Top of DATA EXTRACT
/-- R277, R278: ENABLE checks a ring's table entry and either makes the ring ACTIVE as the entry says or names in RING_STAT the first
condition that fails; DISABLE ends at once on a ring that does nothing, and at the next commit while its partition runs. R289, R305, R500:
firmware's side. A HEAD of the intake queue past its TAIL is ignored, any other is taken, and with no descriptor pending that is all; a
posted record is placed on a ring of the partition as memory holds it, a ring of another partition is refused with ERR = 2, and a record
of a FENCED partition is dropped with ERR = 1 (R416). -/
def Obligations.RingsAndFirmwarePosts : Prop :=
  (∀ (s : State) r, s.live = true → r < 131072 →
   (s.enableErr r ≠ 0 → Completes (.ringEnable r) s (fun t =>
     t.g fRING_STAT_RING = r ∧ t.g fRING_STAT_ERR = s.enableErr r ∧ t.g fRING_STAT_BUSY = 0 ∧
     OnlyRegs s t [fldAddr fRING_STAT_RING 0 0])) ∧
   ((s.ring r).state ≠ 0 → s.enableErr r = 1) ∧
   (s.enableErr r = 0 → Completes (.ringEnable r) s (fun t =>
     t.g fRING_STAT_RING = r ∧ t.g fRING_STAT_ERR = 0 ∧ t.ring r = s.readEntry r ∧ (t.ring r).state = 1 ∧
     (∀ q, q ≠ r → t.ring q = s.ring q) ∧ (∀ n, s.partOfRing r ≠ some n → t.prt n = s.prt n) ∧
     (s.ctlReady (s.ringDie r) → t.bytes (s.ringEntry r + 32) 32 = ringEBytes (s.readEntry r)) ∧
     (∀ b, b < s.ringEntry r + 32 ∨ s.ringEntry r + 64 ≤ b → t.mem.get b = s.mem.get b) ∧
     OnlyRegs { s with rings := t.rings, mem := t.mem, lineErr := t.lineErr, tags := t.tags, out := t.out, ctlHeld := t.ctlHeld,
                       parts := t.parts } t [fldAddr fRING_STAT_RING 0 0])) ∧
   ((s.ring r).state = 0 → Completes (.ringDisable r) s (fun t =>
     t.g fRING_STAT_RING = r ∧ t.g fRING_STAT_ERR = 0 ∧ OnlyRegs s t [fldAddr fRING_STAT_RING 0 0])) ∧
   (∀ n, (s.ring r).state ≠ 0 → s.partOfRing r = some n → s.isRunning n = true → Completes (.ringDisable r) s (fun t =>
     t.ring r = { s.ring r with disabling := true } ∧ (∀ q, q ≠ r → t.ring q = s.ring q) ∧ t.g fRING_STAT_RING = r ∧
     t.g fRING_STAT_BUSY = 1 ∧
     OnlyRegs { s with rings := t.rings } t [fldAddr fRING_STAT_RING 0 0])) ∧
   (∀ n, (s.ring r).state ≠ 0 → s.partOfRing r = some n → s.isRunning n = false → s.ringSlots n r = [] →
     Completes (.ringDisable r) s (fun t =>
       t.ring r = { s.ring r with state := 0, disabling := false } ∧ (∀ q, q ≠ r → t.ring q = s.ring q) ∧ t.g fRING_STAT_BUSY = 0 ∧
       (∀ b, b < s.ringEntry r + 32 ∨ s.ringEntry r + 64 ≤ b → t.mem.get b = s.mem.get b) ∧
       OnlyRegs { s with rings := t.rings, mem := t.mem, lineErr := t.lineErr, tags := t.tags, out := t.out, ctlHeld := t.ctlHeld } t [fldAddr fRING_STAT_RING 0 0]))) ∧
  (∀ (s : State) n, s.live = true → n < 16 →
   (∀ head, head < 2 ^ 32 → sub32 (s.get fPART_INTAKE_IDX_TAIL n 0) (s.get fPART_INTAKE_IDX_HEAD n 0) < sub32 head (s.get fPART_INTAKE_IDX_HEAD n 0) →
     exec (.partIntakeIdxHeadWrite n head) s = .next s) ∧
   (∀ head, head < 2 ^ 32 → sub32 head (s.get fPART_INTAKE_IDX_HEAD n 0) ≤ sub32 (s.get fPART_INTAKE_IDX_TAIL n 0) (s.get fPART_INTAKE_IDX_HEAD n 0) →
     (∀ r ∈ s.partRings n, (s.ring r).sqTailSeen = (s.ring r).sqHead) → Completes (.partIntakeIdxHeadWrite n head) s (fun t =>
       t.get fPART_INTAKE_IDX_HEAD n 0 = head ∧ t.get fPART_INTAKE_IDX_TAIL n 0 = s.get fPART_INTAKE_IDX_TAIL n 0 ∧
       t.prt n = { s.prt n with answered := (s.prt n).answered.filter (fun i => decide (sub32 i head < 2 ^ 31)) } ∧
       (∀ m, m ≠ n → t.prt m = s.prt m) ∧
       OnlyRegs { s with parts := t.parts } t [fldAddr fPART_INTAKE_IDX_HEAD n 0])) ∧
   (s.inReserved (s.get fPART_FW_RECORD_ADDR n 0) 32 = false → exec (.partFwRecordPost n) s = .next s) ∧
   (s.inReserved (s.get fPART_FW_RECORD_ADDR n 0) 32 = true → s.partOfRing (s.get fPART_FW_RING_RING n 0) ≠ some n →
     Completes (.partFwRecordPost n) s (fun t =>
       t.get fPART_FW_RECORD_ERR n 0 = 2 ∧ OnlyRegs s t [fldAddr fPART_FW_RECORD_ERR n 0])) ∧
   (∀ r, s.inReserved (s.get fPART_FW_RECORD_ADDR n 0) 32 = true → r = s.get fPART_FW_RING_RING n 0 → s.partOfRing r = some n →
     (s.ring r).state = 1 → (s.ring r).cqHeadSeen < 2 ^ 32 → s.recordRoom r → Completes (.partFwRecordPost n) s (fun t =>
       let a := s.get fPART_FW_RECORD_ADDR n 0
       t.get fPART_FW_RECORD_ERR n 0 = 0 ∧ (t.ring r).cqTail = ((s.ring r).cqTail + 1) % 2 ^ 32 ∧
       t.bytes (s.recordPlace r) 32 = recordBytes (s.le a 8) (s.le (a + 8) 2) (flagsWithPhase (s.le (a + 10) 2) (s.ring r).cqTail (s.ring r).cqLog2)
         (s.le (a + 12) 4) (s.le (a + 16) 4) (s.le (a + 20) 8) (s.le (a + 28) 4))) ∧
   (∀ r, s.inReserved (s.get fPART_FW_RECORD_ADDR n 0) 32 = true → r = s.get fPART_FW_RING_RING n 0 → s.partOfRing r = some n →
     s.pairState n = 5 → Completes (.partFwRecordPost n) s (fun t => t.get fPART_FW_RECORD_ERR n 0 = 1 ∧ t.ring r = s.ring r)))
Bottom of DATA EXTRACT
EXERCISE AIM: Each line above where the word "next" occurs should be returned in full.

RESPONSE TO THE TASK:
condition that fails; DISABLE ends at once on a ring that does nothing, and at the next commit while its partition runs. R289, R305, R500:
     exec (.partIntakeIdxHeadWrite n head) s = .next s) ∧
   (s.inReserved (s.get fPART_FW_RECORD_ADDR n 0) 32 = false → exec (.partFwRecordPost n) s = .next s) ∧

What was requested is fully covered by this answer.